AI companies often claim to have achieved a level of “intelligence” in their technologies that is comparable to having a highly educated assistant in your pocket, akin to someone with a PhD. Claus Wilke contends that this focus on classification is misguided.
It is suggested that AI models possess the necessary persistence for a PhD level (provided there is funding available), and it is emphasized that extraordinary intelligence is not a prerequisite. The question then arises: what prevents current AI models from performing at a PhD level? The answer, in my view, lies in their limitations in reasoning, introspection, self-reflection, and the ability to construct and refine an accurate mental model of their respective fields over time. Crucially, as PhD-level research delves into the frontier of human knowledge, the challenge lies in handling unique situations and data sets that are rarely explored or documented.

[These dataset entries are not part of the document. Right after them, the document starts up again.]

-- ==== Sys2Proof/Machine/IsaWord.lean ====
section
/-!
DEFINITION. The Workroom's instruction word (Tables 16-1 to 16-4): its fields, its encoder and decoder, and what each opcode
allows in each field (R571, Tables 16-7 to 16-19).
-/
namespace Sys2Proof
namespace Machine

/-- The fields of an instruction word (Table 16-1); `low` holds bits [31:0]. -/
structure IWord where
  cls : BitVec 4
  op : BitVec 5
  pg : BitVec 3
  d : BitVec 5
  a : BitVec 5
  b : BitVec 5
  c : BitVec 5
  low : BitVec 32
  deriving DecidableEq, Repr

/-- The word's fields (R570). -/
def decodeWord (w : Word) : IWord :=
  { cls := w.extractLsb' 60 4, op := w.extractLsb' 55 5, pg := w.extractLsb' 52 3, d := w.extractLsb' 47 5,
    a := w.extractLsb' 42 5, b := w.extractLsb' 37 5, c := w.extractLsb' 32 5, low := w.extractLsb' 0 32 }

/-- The word that fields spell (R570). -/
def encodeWord (i : IWord) : Word :=
  ((((((i.cls ++ i.op) ++ i.pg) ++ i.d) ++ i.a) ++ i.b) ++ i.c) ++ i.low

/-! ### Forms (Table 16-2) -/

def IWord.fmt (i : IWord) : Nat := fld i.low 28 4
def IWord.rnd (i : IWord) : Nat := fld i.low 26 2
def IWord.sat (i : IWord) : Bool := bit i.low 25
def IWord.aux (i : IWord) : Nat := fld i.low 20 5
def IWord.imm (i : IWord) : Word := i.low.signExtend 64
def IWord.size (i : IWord) : Nat := fld i.low 29 3
def IWord.maux (i : IWord) : Nat := fld i.low 24 5
def IWord.off (i : IWord) : Word := (i.low.extractLsb' 0 24).signExtend 64
def IWord.sfmt (i : IWord) : Nat := fld i.low 16 4
def IWord.part (i : IWord) : Nat := fld i.low 14 2
def IWord.boff (i : IWord) : Int := signed 32 i.low.toNat

/-- What a register field names: nothing, an s, v or p register, or an even pair. -/
inductive Opnd where
  | none | s | v | p | sPair | vPair
  deriving DecidableEq, Repr

/-- The form of bits [31:0] and what the opcode allows in them: format codes, whether rnd and sat are used, the largest
aux, and the size codes. -/
inductive Form where
  | r (fmts : List Nat) (rnd sat : Bool) (aux : Nat)
  | i
  | m (sizes : List Nat)
  | cvt
  | bf (tfmt sfmt : Nat)
  | b
  deriving DecidableEq, Repr

/-- One opcode's row: its form, its registers, and whether it acts on lanes. -/
structure OpRule where
  form : Form
  d : Opnd := .none
  a : Opnd := .none
  b : Opnd := .none
  c : Opnd := .none
  lanes : Bool := false
  deriving DecidableEq, Repr

/-- Formats of VADD and its like (Table 16-8). -/
abbrev vFmts : List Nat := [0, 1, 2, 6, 7]

/-- An integer scalar opcode of form R, and one of form I. -/
def intR : OpRule := { form := .r [0] false false 0, d := .s, a := .s, b := .s }
def intI : OpRule := { form := .i, d := .s, a := .s }

/-- A vector opcode of form R. -/
def vecR (fmts : List Nat) (rnd sat : Bool) (a b c : Opnd) : OpRule :=
  { form := .r fmts rnd sat 0, d := .v, a := a, b := b, c := c, lanes := true }

/-- Rows of Table 16-7. -/
def scalarRule (op : Nat) : Option OpRule :=
  if op ≤ 0x0F then some intR
  else if op ≤ 0x16 then some intI
  else if op = 0x17 ∨ op = 0x18 then some { form := .i, d := .s }
  else if op ≤ 0x1B then some { intR with form := .r [0] true true 0 }
  else if op = 0x1C then some { intR with form := .r [0] true true 0, c := .s }
  else if op = 0x1D then some intR
  else some { form := .r [0] true false 0, d := .s, a := .s }

/-- Rows of Table 16-8. -/
def vectorRule (op : Nat) : Option OpRule :=
  match op with
  | 0x00 => some (vecR vFmts true true .v .v .none)
  | 0x01 => some (vecR vFmts true true .v .v .none)
  | 0x02 => some (vecR vFmts true true .v .v .none)
  | 0x03 => some (vecR vFmts true true .v .v .v)
  | 0x04 => some (vecR vFmts false false .v .v .none)
  | 0x05 => some (vecR vFmts false false .v .v .none)
  | 0x06 => some (vecR vFmts false true .v .none .none)
  | 0x07 => some (vecR vFmts false true .v .none .none)
  | 0x08 => some (vecR [6] false false .v .v .none)
  | 0x09 => some (vecR [6] false false .v .v .none)
  | 0x0A => some (vecR [6] false false .v .v .none)
  | 0x0B => some (vecR [6, 7] false false .v .v .none)
  | 0x0C => some (vecR [6, 7] false false .v .v .none)
  | 0x0D => some (vecR [6, 7] false false .v .v .none)
  | 0x0E => some (vecR [6] false false .v .none .none)
  | 0x0F => some (vecR [6] false false .s .none .none)
  | 0x10 => some (vecR [6] false false .none .none .none)
  | 0x11 => some { form := .r [6] false false 0, d := .s, a := .v, b := .s }
  | 0x12 => some { form := .r [6] false false 0, d := .v, a := .s, b := .s }
  | 0x13 => some (vecR [6] false false .v .v .none)
  | 0x14 => some (vecR [0] true true .v .none .none)
  | 0x15 => some (vecR [0] true true .v .none .none)
  | 0x16 => some (vecR [0] true true .v .none .none)
  | 0x17 => some (vecR [0] true true .v .none .none)
  | 0x18 => some (vecR [0] true true .v .none .none)
  | 0x19 => some (vecR [0] true true .v .none .none)
  | 0x1A => some (vecR [6] false false .v .none .none)
  | 0x1B => some (vecR [6] false false .v .none .none)
  | 0x1C => some (vecR [6] false false .v .v .p)
  | _ => none

/-- Rows of Table 16-9. -/
def predRule (op : Nat) : Option OpRule :=
  match op with
  | 0x00 => some { form := .r [0, 6] false false 6, d := .p, a := .v, b := .v, lanes := true }
  | 0x01 => some { form := .r [0, 6] false false 6, d := .p, a := .v, b := .s, lanes := true }
  | 0x02 => some { form := .r [0] false false 0, d := .p, a := .p, b := .p }
  | 0x03 => some { form := .r [0] false false 0, d := .p, a := .p, b := .p }
  | 0x04 => some { form := .r [0] false false 0, d := .p, a := .p, b := .p }
  | 0x05 => some { form := .r [0] false false 0, d := .p, a := .p }
  | 0x06 => some { form := .r [0] false false 0, d := .p }
  | 0x07 => some { form := .r [0] false false 0, d := .p }
  | 0x08 => some { form := .r [0] false false 0, d := .p, a := .p }
  | 0x09 => some { form := .r [0] false false 0, d := .s, a := .p }
  | 0x0A => some { form := .r [0] false false 0, d := .p, a := .s }
  | 0x0B => some { form := .r [0] false false 3, d := .s, a := .p }
  | 0x0C => some { form := .r [0] false false 3, d := .p, a := .s }
  | _ => none

/-- Rows of Tables 16-10 to 16-13. -/
def convRule (op : Nat) : Option OpRule :=
  match op with
  | 0x00 => some { form := .cvt, d := .v, a := .v, c := .v, lanes := true }
  | 0x01 => some { form := .bf 0 0, d := .v, a := .v, lanes := true }
  | 0x02 => some { form := .bf 6 0, d := .v, a := .v, b := .v, lanes := true }
  | 0x03 => some { form := .bf 0 6, d := .v, a := .v, b := .v, lanes := true }
  | _ => none

def dotRule (op : Nat) : Option OpRule :=
  match op with
  | 0x00 => some { form := .r [1, 2, 3, 4, 5, 7] true true 1, d := .v, a := .vPair, b := .vPair, c := .v, lanes := true }
  | 0x01 => some { form := .r [1, 2, 3, 4, 5, 7] true true 1, d := .v, a := .vPair, b := .s, c := .v, lanes := true }
  | _ => none

def redRule (op : Nat) : Option OpRule :=
  match op with
  | 0x00 => some { form := .r [0, 6] true true 0, d := .s, a := .v, lanes := true }
  | 0x01 => some { form := .r [0, 6] false false 0, d := .s, a := .v, lanes := true }
  | 0x02 => some { form := .r [0, 6] false false 0, d := .s, a := .v, lanes := true }
  | 0x03 => some { form := .r [0, 6] false false 0, d := .s, a := .v, lanes := true }
  | 0x04 => some { form := .r [0, 6] false false 0, d := .s, a := .v, lanes := true }
  | 0x05 => some { form := .r [0, 6] true true 0, d := .v, a := .v, lanes := true }
  | _ => none

/-- Rows of Tables 16-14 and 16-15. -/
def memRule (op : Nat) : Option OpRule :=
  match op with
  | 0x00 => some { form := .m [0, 1, 2, 3], d := .s, a := .s }
  | 0x01 => some { form := .m [0, 1, 2, 3], d := .s, a := .s }
  | 0x02 => some { form := .m [0, 1, 2, 3], d := .s, a := .s }
  | 0x03 => some { form := .m [0, 1, 2, 4], d := .v, a := .s, lanes := true }
  | 0x04 => some { form := .m [0, 1, 2, 4], d := .v, a := .s, lanes := true }
  | 0x05 => some { form := .m [0, 1, 2], d := .v, a := .s, b := .s, lanes := true }
  | 0x06 => some { form := .m [0, 1, 2], d := .v, a := .s, b := .s, lanes := true }
  | 0x07 => some { form := .m [0, 1, 2], d := .v, a := .s, lanes := true }
  | 0x08 => some { form := .m [0, 1, 2], d := .v, a := .s, lanes := true }
  | _ => none

def atomRule (op : Nat) : Option OpRule :=
  match op with
  | 0x00 => some { form := .m [3], d := .s, a := .s, b := .s }
  | 0x01 => some { form := .m [3], d := .s, a := .s, b := .s }
  | 0x02 => some { form := .m [3], d := .s, a := .s, b := .s, c := .s }
  | 0x03 => some { form := .m [5], d := .sPair, a := .s, b := .sPair, c := .sPair }
  | 0x04 => some { form := .m [2], d := .s, a := .s, b := .s }
  | 0x05 => some { form := .m [1], d := .s, a := .s, b := .s }
  | _ => none

/-- Rows of Tables 16-17 and 16-19. -/
def syncRule (op : Nat) : Option OpRule :=
  match op with
  | 0x00 => some { form := .r [0] false false 2 }
  | 0x01 => some { form := .r [0] false false 2 }
  | 0x02 => some { form := .r [0] false false 0, d := .s, a := .s, b := .s, c := .s }
  | 0x03 => some { form := .r [0] false false 4, d := .s }
  | _ => none

def ctlRule (op : Nat) : Option OpRule :=
  match op with
  | 0x00 => some { form := .b }
  | 0x01 => some { form := .b, a := .s }
  | 0x02 => some { form := .b, a := .s }
  | 0x03 => some { form := .b, a := .p }
  | 0x04 => some { form := .b, a := .p }
  | 0x05 => some { form := .b, d := .s }
  | 0x06 => some { form := .r [0] false false 0, a := .s }
  | 0x07 => some { form := .r [0] false false 0 }
  | 0x08 => some { form := .r [0] false false 0 }
  | 0x09 => some { form := .b, a := .s }
  | _ => none

/-- The row of an opcode; none for a reserved class or op (Table 16-4). -/
def opRule (cls op : Nat) : Option OpRule :=
  match cls with
  | 0 => scalarRule op
  | 1 => vectorRule op
  | 2 => predRule op
  | 3 => convRule op
  | 4 => dotRule op
  | 5 => redRule op
  | 6 => memRule op
  | 7 => atomRule op
  | 8 => syncRule op
  | 9 => ctlRule op
  | _ => none

/-! ### R571 -/

/-- A register field holds what the opcode allows. -/
def opndOk (o : Opnd) (v : BitVec 5) : Bool :=
  match o with
  | .none => v = 0
  | .s => true
  | .v => true
  | .p => decide (v.toNat < 8)
  | .sPair => v.toNat % 2 = 0
  | .vPair => v.toNat % 2 = 0

/-- Elements per lane of a format (Table 16-5). -/
def perLane (fmt : Nat) : Nat :=
  match fmt with
  | 0 => 1
  | 1 => 2
  | 2 => 2
  | 3 => 4
  | 4 => 4
  | 5 => 8
  | 6 => 1
  | 7 => 4
  | _ => 1

/-- The part field of CVT (R580). -/
def partOk (t s part : Nat) : Bool :=
  let ns := perLane s
  let nt := perLane t
  if nt ≤ ns then decide (part < ns / nt) else decide (part < nt / ns)

/-- An MXFP4 conversion has an FP32 side for a target (R581). -/
def cvtOk (t s : Nat) : Bool := decide (t < 8) && decide (s < 8) && (t ≠ 5 || s = 0)

/-- Bits [31:0] hold what the opcode allows. -/
def formOk (f : Form) (i : IWord) : Bool :=
  match f with
  | .r fmts rnd sat aux => fmts.contains i.fmt && (rnd || i.rnd = 0) && (sat || !i.sat) && decide (i.aux ≤ aux) && fld i.low 0 20 = 0
  | .i => true
  | .m sizes => sizes.contains i.size && i.maux = 0
  | .cvt => cvtOk i.fmt i.sfmt && partOk i.fmt i.sfmt i.part && i.aux = 0 && fld i.low 0 14 = 0
  | .bf t s => i.fmt = t && i.sfmt = s && i.rnd = 0 && !i.sat && i.part = 0 && decide (i.aux ≤ 1) && fld i.low 0 14 = 0
  | .b => true

/-- An aux that only some formats use (R585), and a c field that only MXFP4 uses (R581, R585). -/
def extraOk (i : IWord) : Bool :=
  if i.cls = 4 then (i.aux = 0 || i.fmt = 3 || i.fmt = 4) && (i.c = 0 || i.fmt = 5)
  else if i.cls = 3 ∧ i.op = 0 then i.c = 0 || i.fmt = 5 || i.sfmt = 5
  else true

/-- The instruction keeps R571 under its opcode's row. -/
def wordOk (r : OpRule) (i : IWord) : Bool :=
  opndOk r.d i.d && opndOk r.a i.a && opndOk r.b i.b && opndOk r.c i.c && (r.lanes || i.pg = 0) && formOk r.form i && extraOk i

end Machine
end Sys2Proof
end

In practical terms, most individuals are likely more interested in having a capable assistant than one with a PhD-level expertise. They seek prompt solutions, akin to an industrious intern.

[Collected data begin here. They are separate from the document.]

/-- VST's effect. -/
def vectorStore (t : Thr) (v : Kernel) (i : IWord) (h : Thread) (s : State) : Option State :=
  let base := accAddr i h
  let m := guard i h
  let f := h.lane i.d.toNat
  match vecSpan i.size m with
  | none => some (setThr t h.next s)
  | some sp =>
    let a := base + BitVec.ofNat 64 sp.1
    let runs := storeRuns ((upFrom sp.1 sp.2).map (fun b => (b, storeByte i.size m f b)))
    if misaligned i.size base then some (fault t 0x02 a.toNat s)
    else if !oneRegion s t.array.val a sp.2 then some (fault t 0x03 a.toNat s)
    else match memPath s t.array.val a with
      | .far | .node =>
        if mayFabric s t a sp.2 then
          let (x, s') := takeFree s
          let bytes := runs.map (fun r => (r.1, r.2.map (fun e => mergeByte e (x.setWidth 8))))
          match sendRuns t v.tenant base sp.1 bytes s' with
          | some s'' => some (countItem t (setThr t h.next s''))
          | none => none
        else none
      | _ =>
        match writeRunsAt t v.tenant base runs s with
        | (none, s) => some (setThr t h.next s)
        | (some e, s) => some (fault t e.1 e.2 s)

/-- VST: contiguous memory := vd. In a store of the 12-bit size over the fabric, the half of a byte whose lane is inactive is a
free value (log 20). -/
def execVst (t : Thr) (s : State) : Out := .next (issue t 0x6 0x04 (vectorStore t) s)

/-! ### Strided, gather and scatter accesses -/

/-- The active lanes and their addresses (R589). -/
def laneAddrs (f : Nat → Word) (i : IWord) (h : Thread) : List (Nat × Word) :=
  (maskLanes (guard i h)).map (fun l => (l, accAddr i h + f l))

/-- Addresses of a strided access. -/
def strided (h : Thread) (i : IWord) (l : Nat) : Word := BitVec.ofNat 64 l * h.sReg i.b.toNat

/-- Addresses of a gather or scatter: the field a names the s register of the base and the v register of the offsets
(log 21). -/
def gathered (h : Thread) (i : IWord) (l : Nat) : Word := (h.lane i.a.toNat l).setWidth 64

/-- The lanes loaded in ascending order: each lane's value, or the cause and address of the first fault. -/
def readLanes (t : Thr) (v : Kernel) (c : Nat) : List (Nat × Word) → State → Except (Nat × Nat) (Tbl (BitVec 32)) × State
  | [], s => (.ok [], s)
  | (l, a) :: r, s =>
    if misaligned c a then (.error (0x02, a.toNat), s)
    else match accRead t v.tenant a (sizeBytes c) s with
      | (.error e, s) => (.error (e, a.toNat), s)
      | (.ok bs, s) =>
        match readLanes t v c r s with
        | (.error e, s) => (.error e, s)
        | (.ok m, s) => (.ok (tblSet 0 m l (BitVec.ofNat 32 (leNat bs))), s)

A PhD-level assistant would likely respond to queries with further inquiries, and after a considerable delay of five to seven years, provide an “answer” that may be correct but shrouded in uncertainty. The upside is the opportunity for deeper exploration through subsequent research and future pathways. However, this journey would need to be navigated independently or by engaging another PhD assistant, as the original assistant may have moved on to pursue other interests.